Human rights organisation CREA conducted a study in Bihar, Jharkhand and Uttar Pradesh last year to assess the feasibility of delivering sexual and reproductive health information through mobile phones to adolescent girls. The study was a part of the “It’s My Body” programme held in collaboration with 15 local community-based organisations for girls aged 12 to 18 years. The findings of the study reveal the many complexities of providing information on sexual health to minors — the girls’ use of the mobile phone is extremely restricted and monitored by families, telecom operators are wary of partnering with such an initiative, and families and communities are uncomfortable with the topic. Rohini Lakshané speaks with Sanjana Gaind, Program Manager, Young Women’s Feminist Leadership, CREA about the study.



Why was the need to conduct such a feasibility study felt?

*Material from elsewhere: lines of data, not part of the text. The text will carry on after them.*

/-! ### The saturation primitive -/

/-- R34: the three cases of `saturate`, its corner cases and its worked examples. -/
def Obligations.SaturateHasThreeCases : Prop :=
  (∀ w : Width, minOf w < maxOf w ∧
    (∀ x : Int,
      (maxOf w < x → saturate x w = (maxOf w, true)) ∧
      (x < minOf w → saturate x w = (minOf w, true)) ∧
      (minOf w ≤ x → x ≤ maxOf w → saturate x w = (x, false)) ∧
      minOf w ≤ (saturate x w).1 ∧ (saturate x w).1 ≤ maxOf w) ∧
    saturate (maxOf w) w = (maxOf w, false) ∧ saturate (minOf w) w = (minOf w, false) ∧
    saturate (maxOf w + 1) w = (maxOf w, true) ∧ saturate (minOf w - 1) w = (minOf w, true) ∧
    saturate 0 w = (0, false)) ∧
  saturate 65534 .w16 = (32767, true) ∧ saturate (-2) .w16 = (-2, false) ∧
  saturate 4294967294 .w32 = (2147483647, true)

/-- R36: the result is in range, is the in-range integer nearest to the exact one, is monotone and idempotent, and
the indicator is set exactly when the value changed. -/
def Obligations.SaturateClampsToTheNearestInRange : Prop :=
  ∀ (w : Width) (x : Int),
    (minOf w ≤ (saturate x w).1 ∧ (saturate x w).1 ≤ maxOf w) ∧
    ((saturate x w).2 = false ↔ minOf w ≤ x ∧ x ≤ maxOf w) ∧
    ((saturate x w).2 = false → (saturate x w).1 = x) ∧
    ((saturate x w).2 = true ↔ (saturate x w).1 ≠ x) ∧
    (∀ y : Int, minOf w ≤ y → y ≤ maxOf w → y ≠ (saturate x w).1 → |x - (saturate x w).1| < |x - y|) ∧
    (saturate x w).1 = max (minOf w) (min (maxOf w) x) ∧
    (∀ y : Int, x ≤ y → (saturate x w).1 ≤ (saturate y w).1) ∧
    saturate (saturate x w).1 w = ((saturate x w).1, false)

/-- R37: the range of the exact sum, both ends reached. -/
def Obligations.ExactSumStaysInOneMoreBit : Prop :=
  (∀ u v : BitVec 32, -4294967296 ≤ exactSum u v ∧ exactSum u v ≤ 4294967294) ∧
  (∀ u v : BitVec 16, -65536 ≤ exactSum u v ∧ exactSum u v ≤ 65534) ∧
  exactSum (0x80000000 : BitVec 32) 0x80000000 = -4294967296 ∧
  exactSum (0x7FFFFFFF : BitVec 32) 0x7FFFFFFF = 4294967294 ∧
  exactSum (0x8000 : BitVec 16) 0x8000 = -65536 ∧
  exactSum (0x7FFF : BitVec 16) 0x7FFF = 65534

/-- R38: an adder of any width of at least `w + 1` bits gives the exact sum, hence the same `saturate`; an adder of
exactly `w` bits does not. -/
def Obligations.IntermediateOfOneMoreBitSuffices : Prop :=
  (∀ k : Nat, 33 ≤ k → ∀ a b : BitVec 32,
    (a.signExtend k + b.signExtend k).toInt = exactSum a b ∧
    saturate (a.signExtend k + b.signExtend k).toInt .w32 = saturate (exactSum a b) .w32) ∧
  (∀ k : Nat, 17 ≤ k → ∀ u v : BitVec 16,
    (u.signExtend k + v.signExtend k).toInt = exactSum u v ∧
    saturate (u.signExtend k + v.signExtend k).toInt .w16 = saturate (exactSum u v) .w16) ∧
  (∃ a b : BitVec 32, saturate (a + b).toInt .w32 ≠ saturate (exactSum a b) .w32) ∧
  (∃ u v : BitVec 16, saturate (u + v).toInt .w16 ≠ saturate (exactSum u v) .w16)

/-! ### QADD -/

/-- R40: what `QADD` gives, for every pair of operands and from every state, with its corner cases. -/
def Obligations.QaddGivesTheClampedExactSum : Prop :=
  (∀ a b : Word, Gives (.qadd a b)
    (if 2147483647 < a.toInt + b.toInt then (0x7FFFFFFF, true)
     else if a.toInt + b.toInt < -2147483648 then (0x80000000, true)
     else (BitVec.ofInt 32 (a.toInt + b.toInt), false))) ∧
  (∀ a : Word, Gives (.qadd a 0) (a, false)) ∧
  (∀ a : Word, Gives (.qadd a a)
    (BitVec.ofInt 32 (saturate (2 * a.toInt) .w32).1, (saturate (2 * a.toInt) .w32).2)) ∧
  Gives (.qadd 0x7FFFFFFF 0x7FFFFFFF) (0x7FFFFFFF, true) ∧
  Gives (.qadd 0x80000000 0x80000000) (0x80000000, true) ∧
  Gives (.qadd 0x7FFFFFFE 0x00000001) (0x7FFFFFFF, false) ∧
  Gives (.qadd 0x80000001 0xFFFFFFFF) (0x80000000, false) ∧
  Gives (.qadd 0x7FFFFFFF 0x00000001) (0x7FFFFFFF, true) ∧
  Gives (.qadd 0x80000000 0xFFFFFFFF) (0x80000000, true) ∧
  Gives (.qadd 0x7FFFFFFF 0x80000000) (0xFFFFFFFF, false) ∧
  Gives (.qadd 0x12345678 0x11111111) (0x23456789, false)

/-- R41 and R44: the two extremes saturate to themselves. -/
def Obligations.QaddSaturatesSymmetrically : Prop :=
  Gives (.qadd 0x7FFFFFFF 0x7FFFFFFF) (0x7FFFFFFF, true) ∧
  Gives (.qadd 0x80000000 0x80000000) (0x80000000, true) ∧
  (0x7FFFFFFF : Word).toInt + (0x7FFFFFFF : Word).toInt = 4294967294

/-- R42: both outputs are the same with the operands exchanged. -/
def Obligations.QaddIsCommutative : Prop :=
  ∀ a b : Word, ∃ out, Gives (.qadd a b) out ∧ Gives (.qadd b a) out

/-- R43: zero is an identity on either side and never saturates. -/
def Obligations.QaddHasZeroAsIdentity : Prop :=
  ∀ a : Word, Gives (.qadd a 0) (a, false) ∧ Gives (.qadd 0 a) (a, false)

/-- R45: no false positives, in the exact form the rule adopts (90_conflicts.md C4). -/
def Obligations.QaddReportsSaturationExactly : Prop :=
  ∀ a b : Word, ∃ r f, Gives (.qadd a b) (r, f) ∧
    ((f = false ∧ r.toInt = a.toInt + b.toInt) ↔
      (-2147483648 ≤ a.toInt + b.toInt ∧ a.toInt + b.toInt ≤ 2147483647)) ∧
    (¬ (-2147483648 ≤ a.toInt + b.toInt ∧ a.toInt + b.toInt ≤ 2147483647) → f = true)

/-- R46: a wrapping 32-bit adder with a comparison of signs gives the same outputs. -/
def Obligations.QaddIsAWrappingAdderWithSignTest : Prop :=
  ∀ a b : Word,
    let s : Word := BitVec.ofNat 32 ((a.toNat + b.toNat) % 2 ^ 32)
    let ovf : Bool := a.getLsbD 31 == b.getLsbD 31 && s.getLsbD 31 != a.getLsbD 31
    Gives (.qadd a b)
      (if ovf = false then s else if a.getLsbD 31 = false then 0x7FFFFFFF else 0x80000000, ovf)

/-- R47: agreement with the wrapping sum, monotonicity, saturation only with equal signs, and the example that shows
that neither association nor cancellation may be assumed. -/
def Obligations.QaddConsequencesHold : Prop :=
  (∀ a b : Word, ∃ r f, Gives (.qadd a b) (r, f) ∧
    (f = false → r = BitVec.ofNat 32 (a.toNat + b.toNat)) ∧
    (f = true → r ≠ BitVec.ofNat 32 (a.toNat + b.toNat)) ∧
    (a.getLsbD 31 ≠ b.getLsbD 31 ∨ a = 0 ∨ b = 0 → f = false)) ∧
  (∀ a a' b : Word, ∃ r f r' f', Gives (.qadd a b) (r, f) ∧ Gives (.qadd a' b) (r', f') ∧
    (a.toInt ≤ a'.toInt → r.toInt ≤ r'.toInt)) ∧
  (∃ f g h k, Gives (.qadd 0x7FFFFFFF 0x00000001) (0x7FFFFFFF, f) ∧
    Gives (.qadd 0x7FFFFFFF 0xFFFFFFFF) (0x7FFFFFFE, g) ∧
    Gives (.qadd 0x00000001 0xFFFFFFFF) (0x00000000, h) ∧
    Gives (.qadd 0x7FFFFFFF 0x00000000) (0x7FFFFFFF, k)) ∧
  (0xFFFFFFFF : Word).toInt = -(0x00000001 : Word).toInt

Last year we realised that we could try to see if technology, especially mobile phones, can be used as an effective medium to talk about sexual and reproductive health and rights issues with adolescent girls and to reach out to a larger cohort of girls. The idea of [using] technology was to also amplify and multiply that reach.



They get to use the phone in a limited way… The use of mobile phones by girls is extremely monitored.

Do all the girls have access to mobile phones? How familiar and comfortable are they with using mobile phones and accessing the Internet from a mobile device?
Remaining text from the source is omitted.